The Blackstone™ Spinal Fixation System consists of an assortment of screws and rods which have received 510k clearance (K994217 & K003735). The 4.5mm Mono-Axial Screws are new implant offerings, which are an adjunct and are fully interchangeable with the Spinal Fixation System (K994217 & K003735).
This is a 510(k) summary for a medical device (Blackstone Spinal Fixation System - 4.5mm Mono-Axial Screw System Addition), which describes its intended use and claims substantial equivalence to previously cleared devices.

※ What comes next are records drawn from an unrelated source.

-- ==== Sys2Proof/Tests/Slice0.lean ====
section
/-! SUPPORT. Tests of single steps against the vectors of 95_test_vectors.md and words written out from 30_encoding.md, and a witness
for the hypotheses of every obligation that has some. -/

namespace Sys2Proof.Tests

open Sys2Proof Sys2Proof.Machine

/-! ## Small states -/

/-- An open encode session, as INIT leaves it (43_commands.md R152). -/
def encSession (m : BitVec 2) (a : Bool) : State :=
  { State.reset with sstate := .coding, pmode := m, apmEn := a, mem := Memory.initial }

/-- An open decode session with the stream window `code` and the items `q` waiting. -/
def decSession (m : BitVec 2) (a : Bool) (code : Word) (q : List InItem) : State :=
  { State.reset with
    sstate := .coding, dir := .decode, pmode := m, apmEn := a, code := code, bytesIn := 4#32, inq := q, mem := Memory.initial }

/-- A core in FAULT state with the given code. -/
def faulted (f : BitVec 8) : State := { State.reset with sstate := .fault, faultcode := f }

/-- The same state of a machine whose FIFOs have these capacities. -/
def withDepths (out resp : Nat) (s : State) : State :=
  { s with depths := { cmd := 1, resp := resp, inp := 8, out := out } }

/-- What a step that answers a next state shows of it. -/
def shown {α : Type} (f : State → α) : Host.Outcome State Fault Refusal → Option α
  | .next s => some (f s)
  | .fault _ => none
  | .refused _ => none

/-- What the step that takes the word `w` shows. -/
def onWord {α : Type} (f : State → α) (w : Word) (s : State) : Option α := shown f (step { s with cmdq := [w] })

/-! ## WellFormed: each check refuses an ill-formed term (30_encoding.md R62) -/

theorem test_wellFormed_pmode_3 : (Instr.init .encode 3#2 false).wellFormed = false := by decide
theorem test_wellFormed_apm_without_mix : (Instr.init .decode 1#2 true).wellFormed = false := by decide
theorem test_wellFormed_encRaw_zero : (Instr.encRaw true 0#12).wellFormed = false := by decide
theorem test_wellFormed_decRaw_zero : (Instr.decRaw 0#12).wellFormed = false := by decide
theorem test_wellFormed_register : (Instr.rdreg 0x0C#8).wellFormed = false := by decide
theorem test_wellFormed_accepts : (Instr.init .encode 2#2 true).wellFormed = true ∧ (Instr.rdreg 0x0B#8).wellFormed = true ∧
    (Instr.encRaw false 4095#12).wellFormed = true := by decide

It is not a study report that evaluates the performance of the device against specific acceptance criteria using a test set.
Therefore, the requested information regarding acceptance criteria, device performance, sample sizes, ground truth establishment, expert qualifications, adjudication, and MRMC studies cannot be extracted because such a study is not part of this document.
Explanation:
- 510(k) Pre-Market Notification: This document is a 510(k) submission to the FDA. A 510(k) is a premarket submission made to FDA to demonstrate that the device to be marketed is at least as safe and effective, i.e., substantially equivalent, to a legally marketed predicate device that is not subject to premarket approval (PMA).

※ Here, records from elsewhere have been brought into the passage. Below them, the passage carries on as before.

-- ==== Sys2Proof/Machine/State.lean ====
section
/-! DEFINITION. The state of one BZ-40, as plain data, and the state right after reset. INVENTORY.md, heading State,
lists the rule of spec/ behind every field; the model's own fields are `agenda`, `issue`, `fw`, `free`, `fresh`, `tick`. -/

namespace Sys2Proof.Machine

open Sys2Proof

/-- A finite map with natural keys: pairs in strictly rising key order. -/
abbrev Map (V : Type) := List (Nat × V)

/-- Memory: (address, byte) pairs in strictly rising address order, none of them 0, which is what an unlisted address
reads as (log entry 4). -/
abbrev Mem := List Host.Cell

/-- Why the machine stops with a fault. -/
inductive Fault where
  /-- Raised by no step: the manual turns every stop into a trap, a status or a record. Kept so that the outcome type
  is closed. Safe. -/
  | neverRaised
deriving DecidableEq, Repr

/-- Why a step has no meaning. -/
inductive Refusal where
  /-- Raised by exec for an instruction without a meaning in this model. Safe. -/
  | notModelled (mnemonic : String)
  /-- Raised by the meaning of an encoded instruction when no agent issues it, a state that no selection makes. Safe. -/
  | noAgent
deriving DecidableEq, Repr

/-- What the agenda holds: a step of the device or of the world outside, or a command offered to a mailbox. -/
inductive Act where
  | event (i : Instr)
  | mail (b : MailBox) (a : Nat)
deriving DecidableEq, Repr

/-- The agent whose next step is an instruction; `rep` is set when the instruction is the target of a REP. -/
structure Latch where
  ag : Agent
  rep : Bool
deriving DecidableEq, Repr

/-- A trap record (Table 27-2). -/
structure TRec where
  w0 : W64
  w1 : W64
  w2 : W64
  w3 : W64
deriving DecidableEq, Repr

/-- A PC slot is Empty, Running or Joined (R42). -/
inductive PathSt where
  | empty | running | joined
deriving DecidableEq, Repr

/-- What holds back the next clause of a PC slot or thread. -/
inductive Wait where
  | none
  /-- BAR b has been executed (R163). -/
  | bar (b : Nat)
  /-- A COMMIT waits (R170). -/
  | commit (n : Nat)
  /-- SLEEP has been executed; its end on the agent's clock (R225). -/
  | sleep (until_ : Nat)
deriving DecidableEq, Repr

/-- A PC slot (R42, Table 16-9). -/
structure Path where
  st : PathSt
  /-- Clause address. -/
  pc : BitVec 57
  /-- Slot of the clause at which the path goes on, 1 to 7. -/
  slot : Nat
  depth : Nat
  mask : Mask
  /-- The eight words of the clause while it is being issued (R93). -/
  code : Option (List W64)
  wait : Wait
  /-- The path resumes at a named slot, so its header's wait is not tested (R220). -/
  named : Bool
deriving DecidableEq, Repr

/-- Whether a wave issues (R219, R318, Table 27-10). -/
inductive Stop where
  | run | seq | host | parked
deriving DecidableEq, Repr

/-- Where the registers of a wave or thread are (R324). -/
inductive Bank where
  | active
  /-- In the shadow bank, waiting for the spill. -/
  | out
  /-- In the save area only. -/
  | saved
  /-- In the shadow bank, filled. -/
  | filled
deriving DecidableEq, Repr

/-- Handler special registers (Table 27-4). -/
structure HRegs where
  hpc : W64
  hmask01 : W64
  hmask2 : W32
  hva : W64
  hsave : Vector W64 4
deriving DecidableEq, Repr

/-- A wave (R36, Table 27-10). -/
structure Wave where
  wg : Nat
  launch : Nat
  ctx : Nat
  /-- Index in the workgroup. -/
  ix : Nat
  /-- Issue partition, 0 to 639. -/
  part : Nat
  /-- Residence slot, 0 to 11. -/
  rslot : Nat
  /-- Vector registers granted (R40). -/
  allot : Nat
  sreg : Vector W32 61
  vreg : Vector Lanes 128
  p0 : Path
  p1 : Path
  /-- The alternate slot issued last (R46). -/
  alt : Bool
  fcnt : Vector Nat 12
  ldcnt : Nat
  stcnt : Nat
  fpstat : W32
  repctl : W32
  dstkbase : W64
  dstklen : W32
  dstkdepth : W32
  stop : Stop
  /-- The PC slot in the handler state (R315); `some true` is the alternate slot. -/
  inh : Option Bool
  /-- PC slot, clause address and slot (0 for a clause fetch) of each first-touch that has not passed its checks since, and whether
  its handler has taken a pool's reserve (R316). -/
  touched : List (Bool × BitVec 57 × Nat × Bool)
  hreg : HRegs
  trec : TRec
  dlv : Bool
  /-- DWSTEP has released the wave for one instruction (R221). -/
  step : Bool
  /-- When the wave was last selected (R64). -/
  age : Nat
  bank : Bank
deriving DecidableEq, Repr

/-- State of a sequencer thread (Table 27-11). -/
inductive ThreadSt where
  | free | running | halted
deriving DecidableEq, Repr

/-- A trap that waits for a thread (R218). -/
structure Queued where
  /-- The wave that trapped; `none` is the thread itself. -/
  wave : Option Nat
  /-- `tsrc` (Table 16-7). -/
  src : W32
  trec : TRec
deriving DecidableEq, Repr

/-- A sequencer thread (R37, Table 27-11). -/
structure Thread where
  st : ThreadSt
  launch : Nat
  ctx : Nat
  q : Vector W64 32
  pc : BitVec 57
  slot : Nat
  code : Option (List W64)
  wait : Wait
  named : Bool
  inh : Bool
  /-- Stopped at tier 3 (R318). -/
  stop : Bool
  /-- The instruction at `slot` has been found waiting at issue (R218). -/
  waits : Bool
  wasHalted : Bool
  /-- The COMMIT or SLEEP that the thread waited for when it took the trap (R218). -/
  wasWait : Wait
  tvec : W64
  tret : W64
  tsrc : W32
  trec : TRec
  queue : List Queued
  fpstat : W32
  repctl : W32
  fcnt : Vector Nat 12
  ldcnt : Nat
  stcnt : Nat
  /-- Epoch of the thread's tag (R269). -/
  epoch : Bool
  /-- The thread has been bound since reset. -/
  used : Bool
  /-- Number of the present binding: every binding has its own. -/
  bind : Nat
  age : Nat
  bank : Bank
  /-- The workgroup with which the thread was saved (R60). -/
  kept : Nat
deriving DecidableEq, Repr

/-- A workgroup (R35, R47). -/
structure WG where
  launch : Nat
  ctx : Nat
  x : Nat
  y : Nat
  z : Nat
  core : Nat
  slot : Nat
  epoch : Bool
  /-- Offset and size of the window in the cluster's scratchpad. -/
  wbase : Nat
  wsize : Nat
  nw : Nat
  /-- Pre-empted and not resident. -/
  out : Bool
deriving DecidableEq, Repr

/-- Parameters of a launch (Table 03-2, Table 05-1). -/
structure Params where
  l1mode : Nat
  serial : Bool
  cond : Bool
  brcount : Nat
  wpg : Nat
  allot : Nat
  gridx : Nat
  gridy : Nat
  gridz : Nat
  wgspad : Nat
  seqspad : Nat
  stksz : Nat
  wentry : Nat
  sentry : Nat
  argptr : W64
  stkbase : W64
  cpladdr : Nat
  resaddr : Nat
  skips : List Nat
deriving DecidableEq, Repr

/-- How far a launch is (R38, R260). -/
inductive LPhase where
  | run
  /-- The launch-end commit runs under this number. -/
  | commit (n : Nat)
deriving DecidableEq, Repr

/-- A launch that is placing or running. -/
structure Launch where
  /-- Address of the queue's block. -/
  q : Nat
  k : Nat
  ctx : Nat
  par : Params
  /-- Linear index of the next workgroup to place. -/
  next : Nat
  /-- Sequencer windows: cluster, offset in its scratchpad. -/
  win : Map Nat
  /-- Uses held through ERQ.ACQ: expert id, count (R302). -/
  uses : Map Nat
  phase : LPhase
  /-- Memory when the launch started: a clause word may be fetched as it was then (R93). -/
  snap : Mem
  /-- Ended by its fault domain, with the cause (R318). -/
  dead : Option Nat
  /-- Records failed at the end of the domain (R281). -/
  failed : Nat
deriving DecidableEq, Repr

- Substantial Equivalence: The fundamental principle of a 510(k) is to demonstrate "substantial equivalence" to a predicate device. This often involves comparing device design, materials, intended use, and performance characteristics to those of the predicate device. It typically does not require clinical trials or extensive performance studies with acceptance criteria in the same way a novel high-risk device might.

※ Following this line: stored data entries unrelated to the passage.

/-- n bytes of one line read at the level an access's scope names, and the state after it: a hit in the L1 that may serve the
access, or memory, in which case a copy may be kept, of a line without uncorrectable error (R234, R238; log entry 6). -/
def State.lineRead (s : State) (p : Seat) (sc : Scope) (cached : Bool) (pa n : Nat) : List Byte × State :=
  match s.l1Owner p sc, cached with
  | some o, true =>
    match s.l1Line o pa with
    | some l =>
      let bs := (List.range n).map (fun i => l.bytes.getD (pa % 128 + i) 0)
      let s' := { s with free := s.free + 1 }
      (bs, if Config.l1Holds s.free then s' else s'.l1Flush o (fun l => l.line == pa / 128))
    | none =>
      let s' := { s with free := s.free + 1 }
      let l : L1Line := ⟨o, pa / 128, Memory.read s.mem (pa / 128 * 128) 128, List.replicate 128 false⟩
      (Memory.read s.mem pa n, if Config.l1Holds s.free && !(s.badBytes (.mem (pa / 128 * 128)) 128) then s'.addLine l else s')
  | _, _ =>
    let s' := match s.l1Any p with | some o => s.l1Flush o (fun l => l.line == pa / 128) | none => s
    (Memory.read s'.mem pa n, s')

/-- n bytes read line by line; `k` lines at most. -/
def State.spanRead (s : State) (p : Seat) (sc : Scope) (cached : Bool) : Nat → Nat → Nat → List Byte × State
  | 0, _, _ => ([], s)
  | k + 1, pa, n =>
    if n ≤ 128 - pa % 128 then s.lineRead p sc cached pa n
    else
      let a := s.lineRead p sc cached pa (128 - pa % 128)
      let b := a.2.spanRead p sc cached k (pa + (128 - pa % 128)) (n - (128 - pa % 128))
      (a.1 ++ b.1, b.2)

/-- n bytes read at the level an access's scope names, and the state after it. -/
def State.cachedRead (s : State) (p : Seat) (sc : Scope) (cached : Bool) (pa n : Nat) : List Byte × State :=
  s.spanRead p sc cached (n / 128 + 2) pa n

/-- An access is served by a line that an L1 holds. -/
def State.l1Serves (s : State) (p : Seat) (sc : Scope) (cached : Bool) (pa : Nat) : Bool :=
  match s.l1Owner p sc, cached with
  | some o, true => (s.l1Line o pa).isSome
  | _, _ => false

/-- Bytes of a line replaced and marked dirty. -/
def L1Line.put (l : L1Line) (off : Nat) (bs : List Byte) : L1Line :=
  { l with bytes := l.bytes.mapIdx (fun i b => if off ≤ i ∧ i < off + bs.length then bs.getD (i - off) 0 else b),
           dirty := l.dirty.mapIdx (fun i d => d || (decide (off ≤ i) && decide (i < off + bs.length))) }

/-- Bytes written at the level an access's scope names: into a line of the L1 that may serve it, or through to memory,
with a copy that the agent's L1 holds written back and dropped (R234). -/
def State.cachedWrite (s : State) (p : Seat) (sc : Scope) (cached : Bool) (pa : Nat) (bs : List Byte) : State :=
  let ds := s.disown pa bs
  match s.l1Owner p sc, cached with
  | some o, true =>
    match s.l1Line o pa with
    | some _ =>
      { s with path := { s.path with l1 := s.path.l1.map (fun l => if l.owner == o && l.line == pa / 128 then l.put (pa % 128) ds else l) } }
    | none => s.writeMem pa ds
  | _, _ => (match s.l1Any p with | some o => s.l1Flush o (fun l => l.line == pa / 128) | none => s).writeMem pa ds

/-! ### Commits (R169, R269, R270) -/

/-- Commit tag of a record. -/
def recTag (w0 : W64) : BitVec 12 := BitVec.ofNat 12 (fld w0 63 52)

/-- The core whose log a tag's records enter (R267, R268). -/
def tagCore (t : BitVec 12) : Nat := if t.toNat / 16 < 160 then t.toNat / 16 else 4 * (t.toNat / 16 - 160)

/-- A destination on this device. -/
def isLocalDest : BinDest → Bool
  | .pch _ => true
  | .dev _ => false

/-- A bin of this device's own records holds one that a commit of these tags covers. -/
def Bin.covers (b : Bin) (tags : List (BitVec 12)) (pod : Bool) : Bool :=
  decide (b.key < 1024) && (pod || isLocalDest b.dest) && b.recs.any (fun r => tags.contains (recTag r.w0))

/-- A log entry that a commit of these tags covers. -/
def LogEntry.covered (e : LogEntry) (tags : List (BitVec 12)) (pod : Bool) : Bool :=
  match e with
  | .record r => tags.contains (recTag r.w0) && (pod || isLocalDest r.dest)
  | .marker _ => false

/-- A staged bin holds a record of these tags, sent by this device, that is neither applied nor failed. -/
def Staged.covers (b : Staged) (tags : List (BitVec 12)) : Bool :=
  decide (b.key < 1024) && b.recs.any (fun r => !r.2 && tags.contains (recTag r.1.w0))

/-- A shipment is a bin of covered records. -/
def Shipment.covers (p : Shipment) (tags : List (BitVec 12)) (pod : Bool) : Bool :=
  match p with
  | .bin b => b.covers tags pod
  | .notice _ => false

/-- The log of a core. -/
def State.log (s : State) (n : Nat) : List LogEntry := Map.at s.dfd.logs n []

/-- The channel of a die and destination, replaced by a function of it. -/
def State.modChan (s : State) (die : Nat) (dest : BinDest) (f : Chan → Chan) : State :=
  let cs := s.dfd.chans
  let cs' := if cs.any (fun c => c.die == die && c.dest == dest) then cs.map (fun c => if c.die == die && c.dest == dest then f c else c)
    else cs ++ [f ⟨die, dest, [], []⟩]
  { s with dfd := { s.dfd with chans := cs' } }

/-- The commit of a number, replaced by a function of it. -/
def State.modCommit (s : State) (n : Nat) (f : Commit → Commit) : State :=
  { s with dfd := { s.dfd with commits := s.dfd.commits.map (fun c => if c.n == n then f c else c) } }

/-- A local HBM address lies in a replica (R278). -/
def State.inReplica (s : State) (pa : Nat) : Bool :=
  s.dfd.replicas.any (fun e => decide (e.2.1 ≤ pa % 2 ^ 36) && decide (pa % 2 ^ 36 < e.2.1 + e.2.2))

/-- Local byte address of a record. -/
def recAddr (w0 : W64) : Nat := fld w0 37 0 * 4

/-- The channels of a die on which a notice must follow covered records that are already staged: the die's own, and that
of die 0 for records of replicas. -/
def State.stagedPaths (s : State) (die : Nat) (l : List (Nat × List Nat)) : List (Nat × BinDest) :=
  (l.map (fun e => e.2.map (fun a => (if s.inReplica a then 0 else die, BinDest.pch e.1)))).flatten

/-- The paths that hold covered records once a core's marker has been drained: die and destination. -/
def State.pathsOf (s : State) (tags : List (BitVec 12)) (pod : Bool) (core : Nat) : List (Nat × BinDest) :=
  let open_ := (s.dfd.bins.filter (fun b => b.covers tags pod)).map (fun b => (b.die, b.dest))
  let moving := (s.dfd.chans.filter (fun c => c.sent.any (fun p => p.covers tags pod))).map (fun c => (c.die, c.dest))
  let there := s.stagedPaths (core / 40) ((s.dfd.staged.filter (fun b => b.covers tags)).map (fun b =>
    (b.pch, (b.recs.filter (fun r => !r.2 && tags.contains (recTag r.1.w0))).map (fun r => recAddr r.1.w0))))
  let far := if pod then (s.dfd.farTags.filter (fun e => tags.contains e.2.1)).map (fun e => (core / 40, BinDest.dev e.1)) else []
  (open_ ++ moving ++ there ++ far).eraseDups

/-- A notice joins its channel: behind the bins that wait to ship, and behind the notices that do. -/
def Chan.follow (c : Chan) (nt : Notice) (wait : Bool) : Chan :=
  if wait || !c.behind.isEmpty then { c with behind := c.behind ++ [nt] } else { c with sent := c.sent ++ [.notice nt] }

/-- A commit covers every tag of its launch (R169, R260). -/
def CommitFor.whole (w : CommitFor) : Bool :=
  match w with
  | .agent _ _ _ _ all => all
  | .launch => true
  | .retire => false

/-- A failed record counts in a commit's `done`: it belongs to the present holder of a tag that is covered, which for a commit
of the launch is of that launch (R169, R170). -/
def Lost.counts (l : Lost) (cm : Commit) (tags : List (BitVec 12)) : Bool :=
  l.src == none && !l.old && tags.contains l.tag && (cm.pod || !l.far) && (!cm.why.whole || l.launch == cm.launch)

/-- A notice goes behind the covered bins of a path. -/
def State.addNotice (s : State) (p : Nat × BinDest) (nt : Notice) (cm : Commit) : State :=
  s.modChan p.1 p.2 (fun c => c.follow nt (s.dfd.bins.any (fun b => b.die == p.1 && b.dest == p.2 && b.covers nt.tags cm.pod)))

/-- Covered records ahead of a core's marker are at work: their bins are to ship, a notice follows them to each
pseudo-channel, and failures so far are counted (R169, R170). Once no core of a die is left, one notice to each receiving
device follows the covered bins of that die (R292). -/
def State.noticeFor (s : State) (n core : Nat) : State :=
  let g := Map.at s.dfd.groups core 0
  match s.dfd.commits.find? (fun c => c.n == n) with
  | none => s
  | some cm =>
    let tags := cm.tags.filter (fun t => tagCore t == core)
    let paths := (s.pathsOf tags cm.pod core).filter (fun p => isLocalDest p.2)
    let s1 : State := { s with dfd := { s.dfd with
      bins := s.dfd.bins.map (fun (b : Bin) => if b.covers tags cm.pod then { b with due := true } else b) } }
    let s2 := paths.foldl (fun t p => t.addNotice p ⟨n, tags, s.selfDev, s.dev.inc, g, [(core, g)], p.1, cm.ctx⟩ cm) s1
    let lost := (s.dfd.lost.filter (fun l => l.counts cm tags)).length
    let die := core / 40
    let marks := Map.put cm.marks core g
    let rest := (cm.cores.erase core ++ cm.pend).filter (fun k => k / 40 == die)
    let mine := cm.tags.filter (fun t => tagCore t / 40 == die)
    let far := if cm.pod && rest.isEmpty then (mine.map (fun t => (s2.pathsOf [t] true (tagCore t)).filter (fun p => !isLocalDest p.2))).flatten.eraseDups
      else []
    let s3 := far.foldl (fun t p => t.addNotice p ⟨n, mine, s.selfDev, s.dev.inc, g, marks, p.1, cm.ctx⟩ cm) s2
    s3.modCommit n (fun c => { c with cores := c.cores.erase core, left := c.left + paths.length + far.length, failed := c.failed + lost,
                                      marks := marks })

/-- The records of a core's log begin a new merge group (R271). -/
def State.nextGroup (s : State) (core : Nat) : State :=
  { s with dfd := { s.dfd with groups := Map.put s.dfd.groups core (Map.at s.dfd.groups core 0 + 1) } }

/-- A core's marker of a commit has been drained. A marker that had no covered record ahead of it only ends the merge
groups (R169, R271). -/
def State.markerDone (s : State) (n core : Nat) : State :=
  (if s.dfd.commits.any (fun c => c.n == n && c.cores.contains core) then s.noticeFor n core else s).nextGroup core

/-- A commit's marker enters a core's log, where it is to wait for covered records ahead of it. Where there is none, those
that have been drained are at work at once; in an empty log the marker is drained at once. -/
def State.placeMarker (s : State) (n core : Nat) : State :=
  match s.dfd.commits.find? (fun c => c.n == n) with
  | none => s
  | some cm =>
    let l := s.log core
    let ahead := l.any (fun e => e.covered cm.tags cm.pod)
    let s0 := s.modCommit n (fun c => { c with pend := c.pend.erase core, cores := if ahead then core :: c.cores else c.cores })
    let s1 := if ahead then s0 else s0.noticeFor n core
    if l.isEmpty then s1.nextGroup core
    else { s1 with dfd := { s1.dfd with logs := Map.put s1.dfd.logs core (l ++ [.marker n]) } }

/-- A core's log has room for one more entry (R268). -/
def State.logRoom (s : State) (core : Nat) : Bool := decide ((s.log core).length < 1024)

/-- Records of some tags wait to enter a core's log (R152). -/
def State.recsWait (s : State) (tags : List (BitVec 12)) (core : Nat) : Bool :=
  s.path.acc.any (fun a => a.seat.log == core && a.recs.any (fun r => tags.contains (recTag r.w0)))

/-- The marker of a commit may enter a core's log: there is room, and behind the tag's last record (R268, R269). -/
def State.markerMay (s : State) (why : CommitFor) (tags : List (BitVec 12)) (core : Nat) : Bool :=
  s.logRoom core && (match why with | .agent _ _ _ _ _ => true | _ => !(s.recsWait tags core))

/-- Markers that wait for a core's log enter it, oldest first, while they may. -/
def State.enterMarkers (s : State) (core : Nat) : State :=
  (s.dfd.commits.filter (fun c => c.pend.contains core)).foldl (fun t c =>
    if t.markerMay c.why c.tags core then t.placeMarker c.n core else t) s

- Device Description and Indications for Use: The document clearly describes the device and its intended uses, comparing it to the predicate devices (DePuy Motech Moss Miami Spinal System).
- No Performance Data: There is no mention of specific performance metrics (e.g., accuracy, sensitivity, specificity, or mechanical properties under stress) for the new 4.5mm Mono-Axial Screw, nor is there any data from a study directly evaluating its performance against pre-defined acceptance criteria. The claim of equivalence is based on its similarity to the predicate device.
In summary, there is no study described in this document that proves the device meets acceptance criteria. The document serves as a regulatory submission demonstrating substantial equivalence to a predicate device, rather than a performance study report.